When zooming in to a narrower genomic window, individual gene structures become visible. Each gene model displays:

  • Exons as wide blocks (coding exons filled, UTRs lighter)

  • Introns as thin lines connecting exons

  • Transcript arrows indicating the direction of transcription

The number in parentheses after each gene name indicates the count of annotated transcripts for that gene. Genes on the forward (sense) strand are shown in green, while genes on the reverse (antisense) strand are shown in purple. This color convention makes it easy to quickly identify transcriptional orientation and potential bidirectional transcription events.

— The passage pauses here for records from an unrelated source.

-- ==== Sys2Proof/Machine/Ops.lean ====
section
/-! DEFINITION. The named operations every meaning is built from: reading and writing register fields,
counters, events with their history and log entries (R520 to R524), time stamps, free values, staged
registers, yield conditions, and the rights of R23. -/

namespace Sys2Proof.Machine

/-! ### Register fields -/

/-- The value of a register field. -/
def State.rd (s : State) (f : Field) : Nat := s.regs.get f

/-- Set a register field. -/
def State.wr (s : State) (f : Field) (v : Nat) : State := { s with regs := s.regs.set f v }

/-- A one-bit field as a Boolean. -/
def State.flag (s : State) (f : Field) : Bool := s.rd f != 0

/-- Set a one-bit field from a Boolean. -/
def State.wrB (s : State) (f : Field) (b : Bool) : State := s.wr f (if b then 1 else 0)

/-- Set several fields in turn. -/
def State.wrs (s : State) : List (Field × Nat) → State
  | [] => s
  | p :: t => (s.wr p.1 p.2).wrs t

/-- The value in force of a staged field (R26). -/
def State.inForce (s : State) (f : Field) : Nat := s.force.get f

/-- Add to a counter that saturates at its field's largest value. -/
def State.bump (s : State) (f : Field) (n : Nat := 1) : State :=
  s.wr f (min (s.rd f + n) (2 ^ f.width - 1))

/-- Add to a counter that wraps to 0. -/
def State.bumpWrap (s : State) (f : Field) (n : Nat := 1) : State := s.wr f (s.rd f + n)

/-- Return every field of a register range to its reset value. -/
def State.resetRange (s : State) (lo hi : Nat) : State :=
  { s with regs := FMap.clearRange s.regs (lo * 32) (hi * 32) }

/-! ### Per-index records -/

def State.spoke (s : State) (n : Nat) : Spoke := FMap.get Spoke.reset s.spokes n
def State.setSpoke (s : State) (n : Nat) (f : Spoke → Spoke) : State :=
  { s with spokes := FMap.modify Spoke.reset s.spokes n f }
def State.cell (s : State) (c : Nat) : Cell := FMap.get Cell.reset s.cells c
def State.setCell (s : State) (c : Nat) (f : Cell → Cell) : State :=
  { s with cells := FMap.modify Cell.reset s.cells c f }
def State.arm (s : State) (a : Nat) : Arm := FMap.get Arm.reset s.arms a
def State.setArm (s : State) (a : Nat) (f : Arm → Arm) : State :=
  { s with arms := FMap.modify Arm.reset s.arms a f }
def State.flashOf (s : State) (n : Nat) : Flash := FMap.get Flash.reset s.flash n
def State.setFlash (s : State) (n : Nat) (f : Flash → Flash) : State :=
  { s with flash := FMap.modify Flash.reset s.flash n f }

/-- The key of a cell: 128 x spoke + slot, the cell ID of R10. -/
def cellId (spoke slot : Nat) : Nat := 128 * spoke + slot

/-- The containers loaded, by engine. -/
def State.loaded (s : State) : List (Nat × Container) :=
  s.engines.filterMap (fun p => p.2.container.map (fun c => (p.1, c)))

/-! ### Time -/

/-- A time base. -/
def State.base (s : State) (n : Nat) : TimeBase := FMap.get TimeBase.reset s.tb n

/-- SEC x 10^9 + NS of a base. -/
def TimeBase.count (b : TimeBase) : Nat := b.sec * 1000000000 + b.ns

/-- TS32 of a base (R443). -/
def State.ts32 (s : State) (n : Nat) : BitVec 32 := BitVec.ofNat 32 (s.base n).count

/-! ### Free values -/

/-- A free bit, and the state with the counter advanced. -/
def State.freeBit (s : State) : Bool × State :=
  (Config.freeBit s.freeCtr, { s with freeCtr := s.freeCtr + 1 })

/-- A free natural number, and the state with the counter advanced. -/
def State.freeNat (s : State) : Nat × State :=
  (Config.freeNat s.freeCtr, { s with freeCtr := s.freeCtr + 1 })

/-- A free 40-bit word, and the state with the counter advanced. -/
def State.freeWord (s : State) : BitVec 40 × State :=
  (Config.freeW40 s.freeCtr, { s with freeCtr := s.freeCtr + 1 })

/-! ### Blocks and units (R7, R22, R520) -/

/-- The block a register address lies in: its place in the prefix list of R7 as ordered by R22. -/
def blockOf (addr : Nat) : Nat := (addr - 0x8000000) / 0x100000

/-- The unit whose flag a field is: a spoke, an engine, or a block (R520). -/
def unitOf (f : Field) : Nat :=
  let b := blockOf f.addr
  let o := f.addr % 0x100000
  if b = 0 ∧ o < 0x8000 then 100 + o / 0x100
  else if b = 2 ∧ o < 0x2000 then 300 + o / 0x100
  else b

/-- Index of a block in the prefix list of R7: SPK, VLY, CE, ADC, LPW, SAF, TBS, STP, HIF, SEC, FUS, TND,
RST, HKP, REC, SCH, IRQ, QOS, MEM, which is also the order of the bases of R22. -/
def unitBlock (u : Nat) : Nat := if u < 100 then u else if u < 300 then 0 else 2

/-- UNIT of a log record: the spoke or engine number, 0xFFFF for a block (R524). -/
def unitNumber (u : Nat) : Nat := if u < 100 then 0xFFFF else if u < 300 then u - 100 else u - 300

/-! ### History and log (R522, R524) -/

/-- The 16 bytes of a history entry as one number (R521). -/
def HistEntry.bits (e : HistEntry) : BitVec 128 :=
  BitVec.ofNat 128 (e.ts.toNat + e.volley.toNat * 2 ^ 32
    + (e.reg + e.bit * 2 ^ 20 + e.rep * 2 ^ 25) * 2 ^ 64 + e.detail.toNat * 2 ^ 96)

/-- Number of records the module log holds (R524). -/
def logSize : Nat := 507776

/-- The newest log sequence number. -/
def State.logSeq (s : State) : Nat :=
  s.rd Fld.HKP_LOG_SEQ_LO_SEQ + s.rd Fld.HKP_LOG_SEQ_HI_SEQ * 2 ^ 32

/-- Write or merge the history entry of an event (R522); `true` when a new entry was written. -/
def History.push (h : History) (e : HistEntry) (now : Nat) : History × Bool :=
  let last := FMap.get HistEntry.reset h.entries h.newest
  if 0 < h.count ∧ last.reg = e.reg ∧ last.bit = e.bit ∧ now < h.lastNs + 1000000 then
    ({ h with entries := FMap.set HistEntry.reset h.entries h.newest { last with rep := min (last.rep + 1) 127 } },
     false)
  else
    let i := if h.count = 0 then 0 else (h.newest + 1) % 8
    ({ entries := FMap.set HistEntry.reset h.entries i e, count := min (h.count + 1) 8, newest := i,
       seq := h.seq + 1, lastNs := now }, true)

/-- The history entry an event of flag `f` writes now. -/
def State.histEntry (s : State) (f : Field) (detail : Nat) : HistEntry :=
  { ts := s.ts32 3, volley := BitVec.ofNat 32 (s.rd Fld.VLY_NOW_VOLLEY), reg := f.addr % 0x100000,
    bit := f.lsb, rep := 0, detail := BitVec.ofNat 32 detail }

/-- A unit's history queue. -/
def State.history (s : State) (u : Nat) : History := FMap.get History.reset s.hist u

/-- Append a record to the module log, numbering it (R524); the flag for an overwritten record is the
caller's. -/
def State.logPut (s : State) (kind part block unit : Nat) (body : BitVec 128) : State :=
  let q := s.logSeq + 1
  let r : LogRec := { seq := BitVec.ofNat 64 q, kind := kind, part := part, block := block, unit := unit, body := body }
  let s := { s with log := FMap.set LogRec.reset s.log ((q - 1) % logSize) r }
  (s.wr Fld.HKP_LOG_SEQ_LO_SEQ q).wr Fld.HKP_LOG_SEQ_HI_SEQ (q / 2 ^ 32)

/-- Set a flag and write its history entry; a new entry is also appended to the module log as KIND 0. -/
def State.raiseCore (s : State) (f : Field) (detail : Nat) : State :=
  let u := unitOf f
  let e := s.histEntry f detail
  let (h, new) := (s.history u).push e (s.base 3).count
  let s := { s.wr f 1 with hist := FMap.set History.reset s.hist u h }
  if new then s.logPut 0 0 (unitBlock u) (unitNumber u) e.bits else s

/-- Append a log record; when the ring was full, LOG_WRAP is set (R524). -/
def State.logAppend (s : State) (kind part block unit : Nat) (body : BitVec 128) : State :=
  let full := decide (logSize ≤ s.logSeq)
  let s := s.logPut kind part block unit body
  if full then s.raiseCore Fld.HKP_SVC_EVT_LOG_WRAP 0 else s

/-- An event: its flag is set, whether or not it was already, and its history entry written (R520 to R523). -/
def State.raise (s : State) (f : Field) (detail : Nat := 0) : State :=
  let wraps := decide (logSize ≤ s.logSeq)
  let s := s.raiseCore f detail
  if wraps then s.raiseCore Fld.HKP_SVC_EVT_LOG_WRAP 0 else s

/-- Raise an event only when a condition holds. -/
def State.raiseIf (s : State) (b : Bool) (f : Field) (detail : Nat := 0) : State :=
  if b then s.raise f detail else s

/-! ### Who may write (R21, R23) -/

/-- The number under which a core's access faults are recorded. -/
def coreKey : Core → Nat
  | .apc n => n.val
  | .mgc n => 24 + n.val
  | .sfc n => 28 + n.val

/-- Whether a core may write a block (R23); MGC0 and MGC3 reach FUS only to clear its W1C flags. -/
def mayWrite (u : Core) (block : Nat) : Bool :=
  match u with
  | .apc _ => false
  | .mgc n =>
    if n.val = 0 ∨ n.val = 3 then block != 5
    else if n.val = 1 then block == 11 || block == 1
    else block == 13
  | .sfc _ => block == 5

/-- A forbidden access is discarded, and the core that asked records an access fault in its status and in its history (R21).
DESIGN CHOICE (log 124): a core has no register block, so the entry carries REG 0, BIT 0 and, as DETAIL, the address. -/
def State.accessFault (s : State) (u : Core) (a : Nat) : State :=
  let e : HistEntry := { ts := s.ts32 3, volley := BitVec.ofNat 32 (s.rd Fld.VLY_NOW_VOLLEY), reg := 0, bit := 0, rep := 0,
                         detail := BitVec.ofNat 32 a }
  { s with coreFault := FMap.modify CoreUnit.reset s.coreFault (coreKey u) (fun x => ⟨true, (x.hist.push e (s.base 3).count).1⟩) }

/-- Carry out a register write if the core may write the block, else record the access fault at the block's base. -/
def State.asWriter (s : State) (u : Core) (block : Nat) (k : State → State) : State :=
  if mayWrite u block then k s else s.accessFault u (0x8000000 + block * 0x100000)

/-! ### Bits of a word field -/

/-- Bit `i` of a number. -/
def bitOf (v i : Nat) : Bool := Nat.testBit v i

/-! ### Staged registers (R26) -/

/-- Copy the fields of the address range `[lo, hi)` from one register file to another. -/
def RegFile.copyRange (src dst : RegFile) (lo hi : Nat) : RegFile :=
  (src.filter (fun p => decide (lo * 32 ≤ p.1 ∧ p.1 < hi * 32))).foldl
    (fun d p => FMap.insert p.1 p.2 d) (FMap.clearRange dst (lo * 32) (hi * 32))

/-- The address ranges of the staged registers: VLY timeline, arm set-up, arm ownership, subscriptions and their map. -/
def stagedRanges : List (Nat × Nat) :=
  (0x8100000, 0x8100014) :: (List.range 48).map (fun n => (0x8102000 + 0x20 * n, 0x8102008 + 0x20 * n)) ++
    (List.range 32).map (fun e => (0x8200004 + 0x100 * e, 0x8200008 + 0x100 * e)) ++
    (List.range 64).map (fun k => (0x8701000 + 0x20 * k, 0x8701014 + 0x20 * k)) ++ [(0x8702000, 0x8702280)]

/-- Copy the staged registers from one register file to another. -/
def copyStaged (src dst : RegFile) : RegFile := stagedRanges.foldl (fun d r => RegFile.copyRange src d r.1 r.2) dst

/-! ### The module's role -/

/-- TND_STAT.STATE (R322): 0 Solo, 1 INIT, 2 SYNCING, 3 READY, 4 ACTIVE, 5 YIELDED. -/
def State.tndState (s : State) : Nat := s.rd Fld.TND_STAT_STATE

/-- The module is active in a tandem, or Solo. -/
def State.activeOrSolo (s : State) : Bool := s.tndState == 0 || s.tndState == 4

/-- The module is a standby in the sense of R322. -/
def State.standby (s : State) : Bool := s.tndState == 2 || s.tndState == 3 || s.tndState == 5

/-- The start is complete. -/
def State.started (s : State) : Bool := s.rst.phase == .started


/-- Set or clear bit `i` of a field. -/
def State.wrBit (s : State) (f : Field) (i : Nat) (b : Bool) : State :=
  let v := s.rd f
  s.wr f (if b then (if bitOf v i then v else v + 2 ^ i) else (if bitOf v i then v - 2 ^ i else v))

/-! ### Spokes in service -/

/-- The lifecycle lets spokes serve (R395): COMMISSIONING or FIELD, without SEC_LC.HOLD, in a started module
that is not in Recovery or Hold. -/
def State.mayServe (s : State) : Bool :=
  (s.rd Fld.SEC_LC_STATE == 2 || s.rd Fld.SEC_LC_STATE == 3) && !s.flag Fld.SEC_LC_HOLD && s.started &&
    s.rd Fld.TND_CFG_ROLE != 3

/-- Spoke `n` is Serving (R99): enabled, on an active or Solo module, with an admitted cell, not fenced. -/
def State.serving (s : State) (n : Nat) : Bool :=
  s.flag (Fld.SPK_CFG_ENABLE n) && s.activeOrSolo && s.mayServe && !s.flag (Fld.SPK_STAT_FENCED n) &&
    decide (0 < s.rd (Fld.SPK_STAT_ADMITTED n))

/-- Some spoke of the module is Serving. -/
def State.anyServing (s : State) : Bool := (List.range 128).any (fun n => s.serving n)

/-! ### Yield conditions (R332 to R334) -/

/-- The counter ticks since the start: TB3 counts 1.25 ns at each (R443). -/
def State.nowTick (s : State) : Nat := ((s.base 3).count * 2 ^ 32 + (s.base 3).frac) / (5 * 2 ^ 30)

/-- A yield is wanted from this tick on, beside one that already is; `cmd` and `dual` say why (R333, R335, R341). -/
def State.wantYield (s : State) (cmd dual : Bool) : State :=
  let y := s.tnd.yieldDue.getD (false, false)
  { s with tnd := { s.tnd with
    yieldDue := some (y.1 || cmd, y.2 || dual), yieldAt := if s.tnd.yieldDue.isSome then s.tnd.yieldAt else s.nowTick } }

/-- Raise yield condition `bit`: it is recorded in TND_CAUSE.LIVE; on an active module, when enabled, it
yields at the next boundary with a READY twin, and else sets HELD_NO_TWIN. -/
def State.raiseYield (s : State) (bit : Nat) : State :=
  let s := s.wrBit Fld.TND_CAUSE_LIVE bit true
  if s.tndState = 4 ∧ bitOf (s.rd Fld.TND_CFG_YIELD_EN) bit then
    if s.flag Fld.TND_STAT_TWIN_READY then
      s.wantYield false false
    else s.raise Fld.TND_EVT_HELD_NO_TWIN bit
  else s

/-- The cause of yield condition `bit` is gone. -/
def State.clearYield (s : State) (bit : Nat) : State := s.wrBit Fld.TND_CAUSE_LIVE bit false

end Sys2Proof.Machine
end

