/-- The converter of a cell (R383): the arm of its valid map entry divided by 6. -/
def State.cellConv (s : State) (c : Nat) : Option Nat :=
  if s.flag (Fld.VLY_ARMMAP_VALID (c / 128) (c % 128)) then some (s.rd (Fld.VLY_ARMMAP_ARM (c / 128) (c % 128)) / 6) else none

/-- A cell is in scope of a function's record (R383). -/
def State.cellInScope (s : State) (f c : Nat) : Bool :=
  match s.cellConv c with
  | some v => bitOf (s.capConv f).toNat v
  | none => s.capConv f == 0xFF

/-! ### Interrupts (R375) -/

def State.setVector (s : State) (f v : Nat) (k : Vector' → Vector') : State :=
  s.setFn f (fun h => { h with vectors := FMap.modify Vector'.reset h.vectors v k })

def State.vector (s : State) (f v : Nat) : Vector' := FMap.get Vector'.reset (s.fn f).vectors v

/-- The cap of a vector in 1,000 messages a second: the lower of RATE and the record's; 0 for none (R355, R375). -/
def State.msixCap (s : State) (f v : Nat) : Nat :=
  let r := s.rd (Fld.HIF_FN_MOD_RATE f v)
  let c := if s.capValid f then s.capMsixRate f else 0
  if r = 0 then c else if c = 0 then r else min r c

/-- 1 / cap has passed since the last message (R375). -/
def State.msixFree (s : State) (f v : Nat) : Bool :=
  decide (1000000 ≤ s.msixCap f v * ((s.base 3).count - (s.vector f v).sentAt)) || s.msixCap f v == 0

/-- Send a message of vector `v`, or mark it pending under its mask, or let it wait for the cap in force. -/
def State.sendMsix (s : State) (f v : Nat) : State :=
  let cap := decide (0 < s.msixCap f v)
  s.setVector f v (fun x =>
    if x.masked then { x with pending := true, unsig := 0, waits := false }
    else if x.capped then { x with waits := true }
    else { x with sent := x.sent + 1, sentAt := (s.base 3).count, last := some (x.addr, x.data), unsig := 0, waits := false, capped := cap })

/-- One record toward vector `v`: a message at once when COUNT records are unsignalled or HOLD_US is 0; at level
1 every record signals at once. -/
def State.signal (s : State) (f v : Nat) : State :=
  let s := s.setVector f v (fun x => { x with unsig := x.unsig + 1, first := if x.unsig = 0 then (s.base 3).count else x.first })
  let one := decide (s.rd (Fld.HIF_FN_STAT_LEVEL f) ≤ 1)
  if one ∨ s.rd (Fld.HIF_FN_MOD_COUNT f v) ≤ (s.vector f v).unsig ∨ s.rd (Fld.HIF_FN_MOD_HOLD_US f v) = 0
  then s.sendMsix f v else s

/-! ### Events (R371 to R373) -/

/-- Write one event record at the tail of the event ring. -/
def State.putEvent (s : State) (f : Nat) (e : EvtRec) : State :=
  let n := s.ringSize f 2
  let t := s.rd (Fld.HIF_FN_EVT_PTR_TAIL f)
  let p := (s.fn f).evtPhase
  let s := { s with hostMem := { s.hostMem with evt := FMap.set none s.hostMem.evt (65536 * f + t) (some { e with phase := p }) } }
  let t' := (t + 1) % n
  let s := s.wr (Fld.HIF_FN_EVT_PTR_TAIL f) t'
  (if t' = 0 then s.setFn f (fun h => { h with evtPhase := !p }) else s).signal f 1

/-- Free entries of the event ring. -/
def State.evtFree (s : State) (f : Nat) : Nat :=
  let n := s.ringSize f 2
  n - 1 - ringUsed n (s.rd (Fld.HIF_FN_EVT_PTR_HEAD f)) (s.rd (Fld.HIF_FN_EVT_PTR_TAIL f))

/-- Post an event to a function: only while its rings are open and its mask has the type; to the ring, else to
the queue of 64, else lost and counted. -/
def State.postEvent (s : State) (f : Nat) (tag : BitVec 32) (b : EventBody) : State :=
  if ¬ s.fnOpen f ∨ ¬ bitOf (s.rd (Fld.HIF_FN_EVT_MASK_TYPES f)) (b.type - 1) then s else
  let e : EvtRec := { phase := false, tag := tag, tb3 := s.ts32 3, volley := BitVec.ofNat 32 (s.rd Fld.VLY_NOW_VOLLEY), body := b }
  let h := s.fn f
  if h.evtQueue = [] ∧ h.lostEvts = 0 ∧ 0 < s.evtFree f then s.putEvent f e
  else if h.evtQueue.length < 64 then s.setFn f (fun h => { h with evtQueue := h.evtQueue ++ [e] })
  else
    let s := s.setFn f (fun h => { h with lostEvts := h.lostEvts + 1, lostFail := h.lostFail + (if b.type = 1 then 1 else 0) })
    (s.bump (Fld.HIF_FN_CNT_EVTLOST_CNT f)).wr (Fld.HIF_FN_STAT_EVT_OVF f) 1

/-- The host functions (R351). -/
def State.fns (_ : State) : List Nat := List.range 256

Tip: A genomic window of ~200 kb or smaller is typically needed for individual exon structures to be resolvable. The exact threshold depends on the gene density of the region and the figure dimensions.

[12]:
fig = genes(
    assembly = 'grcm39',
    chr = 'chr19',
    xfrom = 4800000,
    xto = 5000000,
    figsize = (4, 2.5)
)
../_images/atac_a1-genome-tracks_8_0.png

Custom Multi-Track Compositions#

The real power of the track system is in its composability — different track types can be freely stacked to create publication-ready multi-panel genomic region visualizations. The available track types are:

  1. Gene track (gene_track): Annotated gene models (exons, introns, transcripts)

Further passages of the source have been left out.